Addressing data risks, Yang emphasized security as the foundation, citing Lenovo’s deepfake detection tools now embedded in its agents. On the technical front, he stressed that edge AI’s exponential growth relies on two pillars, namely customized computing solutions, developed with chip partners, and software-hardware co-optimized inference engines.
During a live demo, Lenovo’s second-gen agent — boosted by its proprietary inference accelerator — solved a data analysis problem where the first-gen model failed, showcasing gains in speed, memory efficiency and energy use.
With US tariffs rattling electronics markets, Yang acknowledged pricing uncertainties, but struck a measured tone in an interview. “Semiconductor-based products currently enjoy tariff exemptions, so near-term impacts may be limited,” he noted.
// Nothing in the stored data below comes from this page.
/-- R138, R190, R223, R284, R347, R351 to R353, R357, R360 to R365, R391, R453, R457: what an active request does to its core,
Isle, block or package once what it waits for is done, and what wakes one.
A row acts on the request at work (log entry 33); which Isle a wake names is log entry 28; the octet that answers an alert
response is log entry 40. -/
def Obligations.PowerTransitions : Prop :=
  ∀ (s : State) (c : Fin 288) (n : Fin 12) (b : Fin 12) (k : Fin 13) (q : PReq) (tr : TrainIn) (addr : BitVec 7),
    let x := s.core c
    let y := s.isle n
    (s.isleFit n = true → n.val = c.val / 24 → s.beginning (.core c) = some q →
        (q.target = 2 → x.st = .run ∨ x.st = .slack → s.coreLaunch c = false → s.drained c = false → exec (.coreToNeap c) s = .next s)
          ∧ (q.target = 2 → x.st = .run ∨ x.st = .slack → s.coreLaunch c = false → s.drained c = true → ∃ u, exec (.coreToNeap c) s = .next u
            ∧ u.core c = { x with st := .neap, slackReq := false, itlb := [], dtlb := [], tlb2 := [], keys := [], stream := { x.stream with saving := true } }
            ∧ (u.thread (2 * c.val)).ret = [] ∧ (u.thread (2 * c.val + 1)).ret = []
            ∧ (sget {} u.ledger.claimed n).core = (sget {} s.ledger.claimed n).core - (coreBearing x.fCur.toNat - 1)
            ∧ u = { s with threads := u.threads, cores := u.cores, ledger := u.ledger })
          ∧ (q.target.toNat < 2 → x.st = .neap → y.st ≠ .neap → claimOk s.ledger (coreBearing x.fCur.toNat - 1) 0 = true →
            exec (.coreNeapToRun c) s = .next ((s.claim n (coreBearing x.fCur.toNat - 1) 0).1.setCore c { x with st := .run }))
          ∧ (q.target = 3 → x.st ≠ .dry → s.coreLaunch c = false → x.st = .neap ∨ s.drained c = true → ∃ u, exec (.coreToDry c) s = .next u ∧ (u.core c).st = .dry
            ∧ (u.core c).l2 = [] ∧ (u.core c).l1d = [] ∧ (u.core c).stream.saving = true
            ∧ (u.thread (2 * c.val)).mode = .stopped ∧ (u.thread (2 * c.val + 1)).mode = .stopped)
          ∧ (q.target ≠ 3 → x.st = .dry → y.st ≠ .neap → claimOk s.ledger 9 0 = true → ∃ u, exec (.coreDryToRun c) s = .next u
            ∧ (u.core c).st = .run ∧ (u.core c).fCur = 29 ∧ (u.core c).dirTab = [] ∧ (u.thread (2 * c.val)).mode = .stopped
            ∧ u.ledger = (s.claim n 9 0).1.ledger ∧ u = { s with threads := u.threads, cores := u.cores, ledger := u.ledger }))
      ∧ (s.isleFit n = true → s.beginning (.isle n) = some q →
          (q.target = 2 → y.st = .run ∨ y.st = .slack → s.isleDrained n = true → s.isleQuiet n = false → s.cannotQuiesce (.isle n) 2 = false →
            (y.stream.quiesce = false → exec (.isleToNeap n) s = .next (s.setIsle n { y with stream := { y.stream with quiesce := true } }))
            ∧ (y.stream.quiesce = true → y.stream.held = none → exec (.isleToNeap n) s = .next (s.setIsle n { y with stream := { y.stream with
                act := none, waitT := false, saving := false, quiesce := false, result := 2, refuser := 4
                counts := satCount y.stream.counts 4 } })))
          ∧ (q.target = 2 → y.st = .run ∨ y.st = .slack → s.isleDrained n = true → s.isleQuiet n = true → s.cannotQuiesce (.isle n) 2 = false →
            ∃ u, exec (.isleToNeap n) s = .next u ∧ (u.isle n).st = .neap ∧ (u.isle n).stream.saving = true
              ∧ ∀ i, i < 24 → (u.isle n).wasUp.getLsbD i = ((s.core (n.val * 24 + i)).st == .run || (s.core (n.val * 24 + i)).st == .slack))
          ∧ (let need := (s.raiseClaim (.isle n) 0).1
            q.target ≠ 2 → y.st = .neap → claimOk s.ledger need 0 = true → ∃ u, exec (.isleNeapToRun n) s = .next u
              ∧ u.isle n = { y with st := .run, wasUp := 0 } ∧ u.ledger = (s.claim n need 0).1.ledger
              ∧ (∀ i, i < 24 → (u.core (n.val * 24 + i)).st
                = if y.wasUp.getLsbD i && (s.core (n.val * 24 + i)).st == .neap then .run else (s.core (n.val * 24 + i)).st)
              ∧ u = { s with cores := u.cores, isles := u.isles, ledger := u.ledger })
          ∧ (q.target = 3 → y.st = .run ∨ y.st = .slack → s.cannotQuiesce (.isle n) 3 = false → s.mayDry n = true → ∃ u, exec (.isleToDry n) s = .next u
            ∧ (u.isle n).st = .dry ∧ (u.isle n).vcore = false ∧ (u.isle n).cond ≠ .admitted ∧ (u.isle n).stream.saving = true
            ∧ u.home.mask.getLsbD n.val = false ∧ (u.strait n).st = .down ∧ (u.strait n).armed = false)
          ∧ (q.target ≠ 3 → y.st = .dry → y.vcore = false → claimOk s.ledger 40 0 = true →
            ∀ t, (s.claim n 40 0).1.islePower n tr = (t, 0) → exec (.isleDryToRun n tr) s = .next t ∧ (t.isle n).st = .run))
      ∧ (s.beginning (.block 0) = some q → q.target = 3 → s.harbour.st = .run → (s.harbour.rings.any fun r => r.2.en) = false →
          exec .harbourToDry s = .next { s.release 48 0 24 with harbour := { s.harbour with st := .dry } })
      ∧ (s.beginning (.block ⟨b.val + 1, by omega⟩) = some q → q.target = 3 → (s.block b).st = .run →
          (∀ g, g < 8 → (s.port (8 * b.val + g)).link = 0) →
          exec (.portBlockToDry b) s = .next ((s.release (36 + b.val) 0 (s.block b).hold).setBlock b
            { s.block b with st := .dry, hold := 0, bearwait := false }))
      ∧ (s.beginning (.block k) = some q → q.target = 0 →
          (k.val = 0 → s.harbour.st = .dry → claimOk s.ledger 0 24 = true → exec (.keystoneBlockToRun k) s
            = .next { (s.claim 48 0 24).1 with harbour := { s.harbour with st := .run } })
          ∧ (k.val = b.val + 1 → (s.block b).st = .dry →
            let z := s.block b
            let r := s.claim (36 + b.val) 0 (24 - z.hold)
            (r.2 = true → exec (.keystoneBlockToRun k) s
              = .next (r.1.setBlock b { z with st := .run, bearwait := false, wants := 0, hold := max 24 z.hold }))
            ∧ (r.2 = false → z.stream.held = none → ∃ u, exec (.keystoneBlockToRun k) s = .next u ∧ (u.block b).st = .dry
              ∧ (u.block b).bearwait = true ∧ (u.block b).wants = 24 ∧ (u.block b).stream.result = 2 ∧ (u.block b).stream.refuser = 1)))
      ∧ (s.beginning .package = some q → q.target = 2 → s.pwr.lagoon = false → s.refuserOf .package q = none →
          (∀ i : Fin 12, (s.isle i).st = .run ∨ (s.isle i).st = .slack → s.isleDrained i = true ∧ s.isleQuiet i = true
            ∧ s.refuserOf (.isle i) { q with target := 2 } = none) →
          ∃ u, exec .lagoonEnter s = .next u ∧ u.pwr.lagoon = true ∧ u.pwr.wakeName = none ∧ u.pwr.umfAwake = false
            ∧ u.pwr.stream.saving = true ∧ (∀ i, i < 24 → (s.chan i).st = .run → (u.chan i).st = .selfref)
            ∧ ∀ p, (u.port p).role = 1 → (u.port p).link = 0)
      ∧ (s.pwr.lagoon = true → s.pwr.wakeName = some n → s.pwr.stream.held = none →
          let hub := (160 + if s.harbour.st = .run then 24 else 0) + 12 * ((List.range 24).filter fun i => (s.chan i).st == .selfref).length
          (claimOk s.ledger 0 hub = true → ∃ u, exec .lagoonExit s = .next u ∧ u.pwr = { s.pwr with
              lagoon := false, wakeName := none, umfAwake := true
              stream := if s.pwr.stream.saving then
                  { s.pwr.stream with act := none, waitT := false, saving := false, quiesce := false, result := 1, refuser := 0 }
                else s.pwr.stream }
              ∧ ∀ i, i < 24 → (s.chan i).st = .selfref → (u.chan i).st = .run)
          ∧ (claimOk s.ledger 0 hub = false → exec .lagoonExit s
            = .next { s with ledger := { s.ledger with refused := s.ledger.refused + 1, ptr := 0 } }))
      ∧ (s.isleFit n = true → n.val = c.val / 24 → s.wakes c = true →
          (s.pwr.lagoon = false → x.stream.act = none →
            (x.st = .slack → exec (.wake (.core c)) s = .next (s.setCore c { x with st := .run, slackReq := false }))
            ∧ (x.st = .neap → y.st ≠ .neap → claimOk s.ledger (coreBearing x.fCur.toNat - 1) 0 = true →
              ∃ u, exec (.wake (.core c)) s = .next u ∧ u.core c = { x with st := .run } ∧ u.isle n = { y with wakeWait := false }
                ∧ u.ledger = (s.claim n (coreBearing x.fCur.toNat - 1) 0).1.ledger))
          ∧ (s.pwr.lagoon = true → s.pwr.wakeName = none → exec (.wake (.core c)) s
            = .next { s with pwr := { s.pwr with wakeName := some n, wakesrc := 1, umfAwake := true } }))
      ∧ (s.isleFit n = true → n.val = c.val / 24 → s.wakes c = false → exec (.wake (.core c)) s = .next s)
      ∧ (s.pwr.wakePort.getLsbD b.val = true → (s.block b).wakeOut = false → s.pwr.lagoon = true → s.pwr.wakeName = none →
          exec (.portWake b) s = .next { s with pwr := { s.pwr with
            wakeName := some s.namedIsle, wakesrc := BitVec.ofNat 6 (16 + b.val), umfAwake := true } })
      ∧ (s.pwr.wakePort.getLsbD b.val = false → exec (.portWake b) s = .next s)
      ∧ (addr.toNat = 0x58 + s.board.smbAddr.toNat → 3 ≤ s.board.step → s.pwr.wakeSmb = false → exec (.smbusAddressMatch addr) s
          = .next { s with umf := { s.umf with sclHeld := true }, pwr := { s.pwr with umfAwake := true } })
      ∧ (addr = 0x0C → 3 ≤ s.board.step → s.smbAlert = true → exec (.smbusAddressMatch addr) s
          = .next { s with umf := { s.umf with smbOut := [BitVec.ofNat 8 (2 * (0x58 + s.board.smbAddr.toNat))] } })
However, he identified two critical variables, component supply-demand dynamics and policy shifts, which could reshape Lenovo’s pricing strategy.
While avoiding direct commitments, Yang underscored Lenovo’s globalized operations as a buffer: “As a company with R&D, manufacturing, and supply chains distributed worldwide, we’re positioned to adapt.”
Liu Jun, president of Lenovo China, said the company aims to accelerate AI adoption for over 30,000 government and enterprise clients, and empower over 1 million small and medium-sized enterprises to unlock new revenue streams, reduce costs and improve efficiency in 2025.
It is also working to deliver proactive, multi-device, and multi-scenario AI services to more than 230 million individual consumers across China this year, Liu added.
Lenovo reported a strong financial performance for the last quarter of 2024. Its revenue grew 20 percent year-on-year to $18.8 billion, marking the third consecutive quarter of double-digit growth as its investment in AI drives businesses forward.
In February, Lenovo and Alat, a unit of the Saudi Arabian Public Investment Fund, broke ground on a new manufacturing base in the Saudi capital of Riyadh.
Alat CEO Amit Midha said: “With the establishment of a regional headquarters in Riyadh and a world-class manufacturing hub, powered by clean energy, in the Kingdom of Saudi Arabia, we expect the Lenovo team to further their potential across the Middle East and Africa region.”